Вот в 1813 году британский математик Вильям Мур, работавший в Королевской военной академии, издаёт 150-страничный труд «О движении ракет…», разбирающий тему во всех подробностях. Что мы знаем о Вильяме Муре? Мгм, примерно то, что написано в предыдущем предложении.

Во второй половине XIX века задача о движении ракеты изучается в рамках курса динамики в Кембриджском университете. Она входит в учебник (учебник!) Тейта и Стила «Трактат по динамике частицы». Во все его шесть изданий в 1856−1889 гг.

В 1897 году — в декабре, это важно — Иван Мещерский защищает в Петербургском университете диссертацию на тему «Динамика точки переменной массы». В 1904 г. публикуются «Уравнения движения точки переменной массы в общем случае». Тут сослагательное наклонение наконец приотпускает эту историю — пресловутая формула иногда называется-таки уравнением Мещерского.
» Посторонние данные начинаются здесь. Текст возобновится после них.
-- ==== Sys2Proof/Machine/Gantry.lean ====
section
/-! DEFINITION. Gantry (chapter 8): bench descriptors, the choice of the next bench, commit points and boundaries, starts, jumps, RESYNC, stops, triggers and the stream; and the entry to SAFE, which freezes it. -/
namespace Sys2Proof.Machine

/-- DURATION of a descriptor (R191). -/
def Bench.dur (b : Bench) : Nat := bitsOf b.timing 0 24
/-- TRIGGERED (R191). -/
def Bench.triggered (b : Bench) : Bool := bitOf b.timing 24
/-- TRIG_SRC (R191). -/
def Bench.trigSrc (b : Bench) : Nat := bitsOf b.timing 25 2
/-- ADMIT_POLICY (R191, R193). -/
def Bench.policy (b : Bench) : Nat := bitsOf b.timing 27 2
/-- TO_STREAM (R191). -/
def Bench.toStream (b : Bench) : Bool := bitOf b.timing 29
/-- STOP_AFTER (R191). -/
def Bench.stopAfter (b : Bench) : Bool := bitOf b.timing 30
/-- LABEL (R191). -/
def Bench.labelOf (b : Bench) : Nat := bitsOf b.label 0 12
/-- COUNT of a loop (R191). -/
def Bench.count (b : Bench) : Nat := bitsOf b.loop 0 24
/-- LOOP_BEGIN (R191). -/
def Bench.loopBegin (b : Bench) : Bool := bitOf b.loop 24
/-- LOOP_END (R191). -/
def Bench.loopEnd (b : Bench) : Bool := bitOf b.loop 25
/-- SEQ (R191). -/
def Bench.seqOf (b : Bench) : Nat := bitsOf b.seq 0 16
/-- Reserved bits that are not 0 (R194). -/
def Bench.reservedBad (b : Bench) : Bool := bitOf b.timing 31 || b.label / 2 ^ 12 != 0 || b.loop / 2 ^ 26 != 0 || b.seq / 2 ^ 16 != 0

/-- A descriptor read from its 32 bytes (R191). -/
def parseBench (stream : Bool) (idx : Nat) (b : List Byte) : Bench :=
  ⟨stream, idx, leAt b 0 8, leAt b 8 8, leAt b 0x10 4, leAt b 0x14 2, leAt b 0x16 2, leAt b 0x18 4, leAt b 0x1C 4⟩

/-- Entry i of bench memory (R199). -/
def State.entry (s : State) (i : Nat) : Bench := parseBench false i (bytesOf ((List.range 8).map fun j => s.rdW (0x580000 + 32 * i + 4 * j)))

/-- The granule in force, in time units (R195). -/
def State.gran (s : State) : Nat := s.rd Reg.GANTRY.GRANULE_STATUS.PS * ps

/-- The commit lead in force in granules (R90, R197). -/
def State.leadG (s : State) : Nat := max (clampN 16 23 (s.rd Reg.GANTRY.COMMIT_LEAD.G)) (divUp 760000 (s.rd Reg.GANTRY.GRANULE_STATUS.PS))

/-- The minimum bench in granules (R197). -/
def State.minBench (s : State) : Nat := max 24 (divUp 1200000 (s.rd Reg.GANTRY.GRANULE_STATUS.PS))

/-- SYNC_DELAY in effect: at least L + 2 (R232). -/
def State.syncDelay (s : State) : Nat := max (s.leadG + 2) (s.rd Reg.GANTRY_TRIG.SYNC_CFG.SYNC_DELAY)

/-- Whether this device is a chassis master (R220). -/
def State.master (s : State) : Bool := s.rd Reg.GANTRY_TRIG.SYNC_CFG.ROLE == 1

/-- GSTATE (R229). -/
def State.gstate (s : State) : Nat := s.rd Reg.GANTRY.STATE.GSTATE

/-- GSTATE set. -/
def State.setG (s : State) (g : Nat) : State := s.wr Reg.GANTRY.STATE.GSTATE g

/-- The next planned boundary set, with NEXT_T, which reads 0 in WAIT_TRIGGER (R230). -/
def State.setNextT (s : State) (t : Option Nat) : State :=
  State.wrTime { s with gan := { s.gan with nextT := t } } 0x90C0 (if s.gstate = 3 then 0 else t.getD 0)

/-- The next boundary from the plan and the pending RESYNC (R226): a boundary planned after Tr - minimum bench gives way to Tr. -/
def State.replan (s : State) : State :=
  s.setNextT (match s.gan.resync, s.gan.plan with
    | some (tr, _), some p => if tr < p + s.minBench * s.gran then some tr else some p
    | some (tr, _), none => some tr
    | none, p => p)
Но…

В 1903 г. К.Э. Циолковский публикует ту-самую-формулу в «Исследовании мировых пространств реактивными приборами». Впервые же она представлена в его рукописи «Ракета», датированной 10 мая 1897.
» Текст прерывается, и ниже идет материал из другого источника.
-- ==== Sys2Proof/Machine/Seam.lean ====
section
/-! DEFINITION. Seam's requests, lanes and results (chapter 3). -/
namespace Sys2Proof.Machine

/-- The SEAM page. -/
def seamPg : Nat := 0xB000

/-- A change of Seam's own state. -/
def State.modSeam (s : State) (f : SeamSt → SeamSt) : State := { s with seam := f s.seam }

/-- STATUS shows the queue and the lanes (R73). -/
def State.seamRegs (s : State) : State :=
  let n := s.seam.queue.length
  let s := ((s.wr Reg.SEAM.STATUS.QUEUED n).put Reg.SEAM.STATUS.FULL (decide (64 ≤ n))).put Reg.SEAM.STATUS.FETCHING s.seam.fetch.isSome
  s.wr Reg.SEAM.STATUS.LANE_BUSY (ofOnes (s.seam.lanes.map (·.lane)))

/-- The live image as it stands, pinned cells held (R58, R88). -/
def State.liveImage (s : State) : Option Image := s.img.live.map fun m => { m with cells := s.img.liveCells }

/-- The image a BASE field names: the live image, or a slot that holds a valid Palzo image (R48, R51). -/
def State.baseImage (s : State) (b : Nat) : Option Image :=
  if b = 0xFFFF then s.liveImage
  else if imageCheck (s.slotBytes b) = 0 then some (parseImage (s.slotBytes b)) else none

/-- The ingress port of each assigned egress port of an image (R488). -/
def Image.assignment (m : Image) : List (Option Nat) :=
  (List.range 512).map fun e => if m.assigned e then some (ingressOf m.cells e) else none

/-- A permutation with its KEEP entries resolved against an assignment (R49, R50). -/
def resolvePerm (perm : List Nat) (assign : List (Option Nat)) : List (Option Nat) :=
  (List.range 512).map fun e =>
    let v := perm.getD e 0xFFFF
    if v = 0xFFFE then assign.getD e none else if v < 512 then some v else none

/-- The first entry that repeats an earlier ingress port (R51, check 5). -/
def firstDup : List (Option Nat) → Nat → List Nat → Option Nat
  | [], _, _ => none
  | none :: r, e, seen => firstDup r (e + 1) seen
  | some i :: r, e, seen => if seen.contains i then some e else firstDup r (e + 1) (i :: seen)

/-- The request that a descriptor of 1,088 bytes holds (R48). -/
def parseSolve (b : List Byte) (dest : SolveDest) : SolveReq where
  tag := leAt b 4 4
  mode := leAt b 3 1
  target := leAt b 8 2
  base := leAt b 0xA 2
  hi := bitOf (leAt b 0xC 2) 0
  all := bitOf (leAt b 0xC 2) 1
  setH := leAt b 0xE 1
  setV := leAt b 0xF 1
  paths := leAt b 0x10 8
  probe := leAt b 0x18 8
  perm := (List.range 512).map fun e => leAt b (0x40 + 2 * e) 2
  dest := dest

/-- A setpoint byte that R78 does not give. -/
def badSetpoint (v : Nat) : Bool := decide (0xA0 < v) && decide (v < 0xFF)

/-- The offset of the lowest failing field of a descriptor (R51, check 4): a host's request has MODE 0 or 1 (R57) and PROBE 0. -/
def solveFault (b : List Byte) : Option Nat :=
  let r := parseSolve b .plumb
  let heads : List (Nat × Bool) := [
    (0x00, leAt b 0 2 != 0x5352), (0x02, leAt b 2 1 != 1), (0x03, decide (1 < r.mode)),
    (0x08, decide (511 < r.target) && r.target != 0xFFFF), (0x0A, decide (511 < r.base) && r.base != 0xFFFF),
    (0x0C, decide (3 < leAt b 0xC 2)), (0x0E, badSetpoint r.setH), (0x0F, badSetpoint r.setV),
    (0x10, r.paths % 64 != 0), (0x18, r.probe != 0)]
  match heads.find? (·.2) with
  | some h => some h.1
  | none =>
    match (List.range 32).find? fun j => leAt b (0x20 + j) 1 != 0 with
    | some j => some (0x20 + j)
    | none => ((List.range 512).find? fun e => decide (0x1FF < r.perm.getD e 0) && decide (r.perm.getD e 0 < 0xFFFE)).map fun e => 0x40 + 2 * e

/-- The 64 bytes of a result record (R63). -/
def solveRecord (tag code flags lane flips changed circ pinned ns heat target base first t : Nat) : List Byte :=
  leBytes 4 tag ++ leBytes 1 code ++ leBytes 1 flags ++ leBytes 1 lane ++ leBytes 1 0 ++ leBytes 2 flips ++ leBytes 2 changed ++
  leBytes 2 circ ++ leBytes 2 pinned ++ leBytes 4 ns ++ leBytes 4 heat ++ leBytes 2 target ++ leBytes 2 base ++ leBytes 2 first ++
  leBytes 2 0 ++ stamp t ++ List.replicate 22 0

/-- A result record delivered on its route (R52), shown and counted (R73). The events DONE, FAIL and TIMEOUT are those of a record that is written, which one in absent SDRAM is not (R63, R74). -/
def State.seamResult (s : State) (dest : SolveDest) (tag code flags lane ns : Nat) (rec : List Byte) : State :=
  let s := ((s.wr Reg.SEAM.LAST_TAG.TAG tag).wr Reg.SEAM.LAST_RESULT.CODE code).wr Reg.SEAM.LAST_RESULT.FLAGS flags
  let s := (s.wr Reg.SEAM.LAST_RESULT.LANE lane).inc (Reg.SEAM.CNT_CODE.COUNT code)
  let s := s.wr Reg.SEAM.MAX_SOLVE.NS (max (s.rd Reg.SEAM.MAX_SOLVE.NS) (min ns 16777215))
  let s := if bitOf flags 2 then s.inc Reg.SEAM.CNT_STALE.COUNT else s
  let s := if bitOf flags 0 then s.inc Reg.SEAM.CNT_CONSTRAINED.COUNT else s
  let lost := match dest with
    | .reg a => !(s.sdOnline && decide (a + 64 ≤ s.sdSize))
    | _ => false
  let s := match dest with
    | .reg a => if lost then s else s.sdWrite a rec
    | .op b k => s.modSeam fun q => { q with done := q.done ++ [(b, k, rec)] }
    | .plumb => s.modSeam fun q => { q with probe := some code }
  let s := if lost then s else s.evt seamPg 0
  let s := if lost || code == 0 then s else s.evt seamPg 1
  let s := if !lost && code == 3 then s.evt seamPg 2 else s
  if code = 4 then s.evt seamPg 3 else s

/-- A result other than OK: no count and no time in its record (R63). -/
def State.seamFail (s : State) (dest : SolveDest) (tag target base code flags lane first : Nat) : State :=
  s.seamResult dest tag code flags lane 0 (solveRecord tag code flags lane 0 0 0 0 0 0 target base first s.now)

/-- R51, check 1: SEAM takes requests. -/
def State.seamOpen (s : State) : Bool :=
  s.pageRun seamPg && s.flag (Reg.HDR.PG_CTRL.ENABLE seamPg) && (match s.dev with
    | .hold => true
    | .armed => true
    | .run => true
    | .safe => true
    | _ => false)

/-- Whether a waiting job is Seam's. -/
def seamJob (k : JobKind) : Bool := match k with
  | .seam _ => true
  | _ => false

/-- The waiting requests in the order in which the lanes take them (R68). -/
def State.seamOrder (s : State) : List SolveReq := s.seam.queue.filter (·.hi) ++ s.seam.queue.filter fun r => !r.hi

/-- The governor priority of a request's solve (R68, R73). -/
def State.seamPrio (s : State) (r : SolveReq) : Nat := if r.hi then s.rd Reg.SEAM.CFG.HIGH_PRIORITY else s.rd Reg.SEAM.CFG.JOB_PRIORITY

/-- Jobs with the priorities of the requests they stand for: Seam's take the requests' in their order. -/
def seamRank : List Job → List Nat → List Job
  | j :: js, p :: ps => if seamJob j.kind then { j with prio := p } :: seamRank js ps else j :: seamRank js (p :: ps)
  | js, _ => js

/-- The waiting jobs of Seam stand for the first requests of the order (R68): one that arrives with HIGH_PRI behind an ordinary one raises the job that waits. -/
def State.seamRaise (s : State) : State :=
  { s with gov := { s.gov with jobs := seamRank s.gov.jobs (s.seamOrder.map s.seamPrio) } }

/-- A request put into the queue (R68). -/
def State.seamQueue (s : State) (r : SolveReq) : State := (s.modSeam fun q => { q with queue := q.queue ++ [r] }).seamRaise.seamRegs

/-- TARGET_SLOT is the target of a queued or running request (R51, check 6). -/
def State.slotPending (s : State) (t : Nat) : Bool :=
  t != 0xFFFF && ((s.seam.queue.any fun q => q.target == t) || s.seam.lanes.any fun l => l.req.target == t)

/-- A request checked in the order of R51 and queued, or answered: a descriptor, or none where it could not be fetched; a probe's comes from Plumb, checked for its slots and its port alone (R57). -/
def State.seamSubmit (s : State) (desc : Option (List Byte)) (dest : SolveDest) : State :=
  let b := desc.getD []
  let r := parseSolve b dest
  let s := s.draw
  let free := fun k => (Config.freeWord s.freeCtr k).toNat
  let tag := if desc.isSome then r.tag else free 0
  let target := if desc.isSome then r.target else free 1 % 2 ^ 16
  let base := if desc.isSome then r.base else free 2 % 2 ^ 16
  let fail (code first : Nat) : State := (s.seamFail dest tag target base code 0 0xFF first).seamRegs
  if !s.seamOpen then fail 0x0A 0xFFFF
  else if 64 ≤ s.seam.queue.length then fail 4 0xFFFF
  else if desc.isNone then fail 0x0B 0xFFFF
  else
    match solveFault b with
    | some o => fail 6 o
    | none =>
      let assign := match s.baseImage r.base with
        | some m => m.assignment
        | none => []
      match firstDup (resolvePerm r.perm assign) 0 [] with
      | some e => fail 6 (0x40 + 2 * e)
      | none => if s.slotPending r.target then fail 7 0xFFFF else s.seamQueue r

/-- Plumb's request (R57, R303): built inside, so that only the states of Seam and of its queue can refuse it (R51). The answer is 0 where it is queued. -/
def State.seamProbe (s : State) (tag target base probe : Nat) : State × Nat :=
  let r : SolveReq := ⟨tag, 2, target, base, true, false, 0xFF, 0xFF, 0, probe, [], .plumb⟩
  let s := s.modSeam fun q => { q with probe := none }
  let fail (code : Nat) : State × Nat := ((s.seamFail .plumb tag target base code 0 0xFF 0xFFFF).seamRegs, code)
  if !s.seamOpen then fail 0x0A
  else if 64 ≤ s.seam.queue.length then fail 4
  else if s.slotPending target then fail 7
  else (s.seamQueue r, 0)

/-- SEAM.DOORBELL.GO (R52): the addresses are latched, and the descriptor is fetched. -/
def State.seamDoorbell (s : State) : State :=
  if s.seam.fetch.isSome then s.err seamPg 0x058
  else
    let a := s.rd64 0xB048 / 64 * 64
    let d := s.rd64 0xB050 / 64 * 64
    (s.modSeam fun q => { q with fetch := some (a, d) }).seamRegs

/-- The descriptor fetched over the register path arrives (R51, R52). -/
def State.seamFetched (s : State) (ecc : Ecc) : State :=
  match s.seam.fetch with
  | none => s
  | some (a, d) =>
    let ok := s.sdOnline && decide (a + 1088 ≤ s.sdSize)
    let s := s.modSeam fun q => { q with fetch := none }
    let s := if ok then s.sdEcc a ecc else s
    let desc := if ok && ecc != .uncorrectable then some (s.sdBytes a 1088) else none
    (s.seamSubmit desc (.reg d)).seamRegs

/-- The request a free lane takes next (R68): high priority and probes first, then in order of acceptance. -/
def State.seamHead (s : State) : Option SolveReq := s.seamOrder.head?

/-- The pinned positions (R58) as a bitmap. -/
def State.pinMap (s : State) : Nat := (List.range 4352).foldl (fun v x => if s.pinned x then v + 2 ^ x else v) 0

/-- A working set is in force (R295). -/
def State.wsInForce (s : State) : Bool := !s.flag Reg.FUSE.FUSE_STATUS.CAL_ABSENT

/-- The heat signature of an image (R62, R79): in each fine zone the power of every element's heater, at I_Q or at the code of a HEATER or FIXED override in its tile's present range; all 0 while no working set is in force. -/
def State.heatOf (s : State) (m : Image) : List Nat :=
  if !s.wsInForce then List.replicate 64 0
  else
    let pow (eid : Nat) : Nat := match m.htrOvr eid with
      | some c => s.htrPow eid c
      | none => (s.iQ eid * 65536) ^ 2 * s.rH eid
    let t := allElems.foldl (fun t eid => tabPut t 0 (zoneOf eid) (tabGet t 0 (zoneOf eid) + pow eid)) ([] : Tab Nat)
    zones.map fun z => min 65535 ((tabGet t 0 z + 5 * powUnit) / (10 * powUnit))

/-- The bytes of an image, CREATED 0 and without CRC-32C (R75 to R80). -/
def imageBytes (m : Image) (flipHint baseSlot circ : Nat) (ovrs : List Byte) : List Byte :=
  leBytes 2 0x5A50 ++ leBytes 1 1 ++ leBytes 1 0 ++ leBytes 2 m.flags ++ leBytes 2 flipHint ++ leBytes 4 (sumN m.heat) ++
  leBytes 2 baseSlot ++ leBytes 2 circ ++ leBytes 4 m.id ++ leBytes 2 m.ovrs.length ++ List.replicate 42 0 ++
  leBytes 544 m.cells ++ m.sets.map (BitVec.ofNat 8) ++ m.heat.flatMap (leBytes 2) ++ bytesAt ovrs 0 280 ++ leBytes 4 0

/-- The bytes of an override entry (R80). -/
def ovrBytes (o : Ovr) : List Byte := leBytes 2 (o.eid + o.kind * 2 ^ 14) ++ leBytes 2 o.fast ++ leBytes 2 o.htr ++ leBytes 2 0

/-- An image completed with its time of writing and its CRC-32C (R62, R81). -/
def sealImage (b : List Byte) (t : Nat) : List Byte :=
  let b := b.take 0x16 ++ stamp t ++ (b.drop 0x20).take (0x7FC - 0x20)
  b ++ leBytes 4 (crc32c b)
…дата на листе рукописи вписана на поля и столь размашисто, что места занимает больше, чем сама формула. Мне вся эта история о приоритете кажется чрезвычайно гуманитарной, хуже битвы Лейбница с Ньютоном за матанализ. Ну да ладно. Оно, может, и к лучшему.
Суровой русской зимой в своём доме «калужский мечтатель» мечтал не только о ракетах и космосе. Еще он мечтал уничтожить жизнь в тропическом поясе. Как? О, у него был план. Десантировать на побережье тропиков тысячекилометровую цепь никелированных клеток на колёсах с солдатами внутри, выжечь всё перед ней, передвинуть клетки, посадить под ними корнеплоды. Повторять, пока есть тропики. Честное слово, это практически дословная цитата из «Будущего Земли и человечества».
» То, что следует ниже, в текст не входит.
-- ==== Sys2Proof/Machine/Plumb.lean ====
section
/-! DEFINITION. Plumb (chapter 11): the working set and the pending bank, bank swaps, calibration runs, the atlas, and the fuse generations. -/
namespace Sys2Proof.Machine

/-- The PLUMB page. -/
def plumbPg : Nat := 0xC000

/-- The FUSE page. -/
def fusePg : Nat := 0x4000

/-- A change of Plumb's own state. -/
def State.modPlumb (s : State) (f : PlumbSt → PlumbSt) : State := { s with plumb := f s.plumb }

/-- A word of the working set window or of the pending bank window. -/
def inBank (base off : Nat) : Bool := decide (base ≤ off) && decide (off < base + 0x80000)

/-- The working set and the pending bank exchanged (R297). -/
def State.swapBanks (s : State) : State :=
  let w := s.regs.filter fun e => inBank 0x300000 e.1
  let p := s.regs.filter fun e => inBank 0x380000 e.1
  { s with regs := (s.regs.filter fun e => decide (e.1 < 0x300000)) ++ (p.map fun e => (e.1 - 0x80000, e.2)) ++
      (w.map fun e => (e.1 + 0x80000, e.2)) ++ s.regs.filter fun e => decide (0x400000 ≤ e.1) }

/-- The pending bank filled with a copy of the working set (R296, R297). -/
def State.copyBank (s : State) : State :=
  let w := s.regs.filter fun e => inBank 0x300000 e.1
  { s with regs := (s.regs.filter fun e => decide (e.1 < 0x380000)) ++ (w.map fun e => (e.1 + 0x80000, e.2)) ++
      s.regs.filter fun e => decide (0x400000 ≤ e.1) }

/-- n bytes of a window from a BAR0 offset, as a list. -/
def State.winList (s : State) (off n : Nat) : List Byte := (List.range n).map fun i => BitVec.ofNat 8 (s.winBytes (off + i) 1)

/-- The size of a generation region (R290). -/
def regionSize : Nat := 0x70000

/-- Arming a swap (R296, R297, R307). -/
def State.armSwap (s : State) (host : Bool) : State :=
  ((s.put Reg.PLUMB.BANK_STATUS.PENDING_READY true).put Reg.PLUMB.BANK_STATUS.SWAP_ARMED true).modPlumb fun p => { p with hostSet := host, swapFix := false, armAt := s.mon.clock }

/-- BANK_SWAP (R297, R298): the pending bank comes into force at an instant. -/
def State.bankSwap (s : State) (t : Nat) : State :=
  let host := s.plumb.hostSet
  let s := (s.swapBanks.swapProbes).recomputePow
  let s := (List.range 128).foldl State.loadSafe s
  let s := ((s.put Reg.PLUMB.BANK_STATUS.SWAP_ARMED false).put Reg.PLUMB.BANK_STATUS.PENDING_READY false).put Reg.PLUMB.BANK_STATUS.COPYING true
  let s := ((s.incWrap Reg.PLUMB.BANK_STATUS.SWAPS).wrTime 0xC074 t).modPlumb fun p => { p with swapFix := false, hostSet := false }
  let s := if host then (s.wr Reg.FUSE.FUSE_STATUS.WS_SOURCE 1).put Reg.FUSE.FUSE_STATUS.CAL_ABSENT false else s
  ((s.seamStale fun _ => true).evt plumbPg 2).checkHtrOver

/-- SWAP_INSTANT (R297): while Gantry is STOPPED or FROZEN, or after a fixed swap's boundary has failed to occur, at the first granule edge at least one CLK_LOOP cycle after the arming. -/
def State.swapInstant (s : State) : State :=
  if s.flag Reg.PLUMB.BANK_STATUS.SWAP_ARMED ∧ (s.gstate = 0 ∨ s.gstate = 5) ∧ s.plumb.armAt < s.mon.clock then s.bankSwap s.now else s

/-- PENDING_COPY_DONE (R297). -/
def State.pendingCopied (s : State) : State :=
  if s.flag Reg.PLUMB.BANK_STATUS.COPYING then (s.copyBank).put Reg.PLUMB.BANK_STATUS.COPYING false else s

/-- BANK_CTRL.HOST_SWAP (R296). -/
def State.hostSwap (s : State) : State := s.modPlumb fun p => { p with checking := true }

/-- The item of the pending bank that fails HOST_SWAP's check, 0 for none (R296, R314). -/
def State.bankCheck (s : State) : Nat :=
  if s.winBytes 0x380000 2 ≠ 0x5047 then 1
  else if s.winBytes 0x380002 1 ≠ 1 then 2
  else if s.winBytes 0x380008 8 ≠ s.unit.unitId then 3
  else if s.winBytes 0x3EFFFC 4 ≠ crc32c (s.winList 0x380000 0x6FFFC) then 4
  else 0

/-- HOST_SWAP_CHECK_DONE (R296). -/
def State.hostSwapChecked (s : State) : State :=
  if s.plumb.checking then
    let c := s.bankCheck
    let s := (s.modPlumb fun p => { p with checking := false }).wr Reg.PLUMB.BANK_STATUS.HOST_CHECK c
    if c = 0 then s.armSwap true else s
  else s

/-- BANK_CTRL.ABANDON (R314): an armed swap is discarded. -/
def State.bankAbandon (s : State) : State :=
  (s.put Reg.PLUMB.BANK_STATUS.SWAP_ARMED false).modPlumb fun p => { p with swapFix := false, hostSet := false }

/-- A run is in progress or asked for (R281, R307). -/
def State.runBusy (s : State) : Bool := s.flag Reg.PLUMB.RUN_STATUS.BUSY

/-- Whether kind p (1 DARK, 2 RECENTRE, 3 SWEEP) can run in the present global state (R300); SWEEP also needs SWEEP_SLOTS.EN (R314). -/
def State.kindRuns (s : State) (p : Nat) : Bool :=
  let d := s.dev
  let base := d == .armed || d == .run || d == .safe
  if p = 1 then base || d == .hold else if p = 2 then base else d == .run && s.flag Reg.PLUMB.SWEEP_SLOTS.EN

/-- The run goes on with its next kind that can run, or comes to its end (R300, R308). -/
def State.runNext (s : State) : State :=
  match s.plumb.run with
  | none => s
  | some r =>
    let p := s.rd Reg.PLUMB.RUN_STATUS.PHASE
    let kinds := s.rd Reg.PLUMB.RUN_STATUS.KINDS
    let next := if r.ending then none else ([1, 2, 3].filter fun k => decide (p < k) && bitOf kinds (k - 1) && s.kindRuns k).head?
    s.wr Reg.PLUMB.RUN_STATUS.PHASE (next.getD 0)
Одно достижение тропиков Циолковский, впрочем, ценил. Банан. И приписывал ему, без каких-либо оговорок, урожайность в 133 раза выше, чем у пшеницы. Это мы знаем из текста со скромным названием «Идеальный строй жизни». В колонизации космоса и создании космических поселений уникальная урожайность бананов должна была сыграть ключевую роль. (И речь ведь не о средневековом бестиарии, а о публикуемом в 1917 году труде. Впрочем, посмотрим правде в глаза, сто лет спустя краудфандингом и не такое поддерживают).

Землёй большой русский космизм К.Э.Ц. не ограничивался. «Ни один атом вселенной не избегнет ощущений высшей разумной жизни». А кто не захочет испытывать ощущения высшей разумной жизни, того высшая разумная жизнь уничтожит. Для его же блага. Опять же, так и написано: «разум и могущество высших существ, зародившихся на высших планетах, ликвидируют зачаточную жизнь на иных планетах».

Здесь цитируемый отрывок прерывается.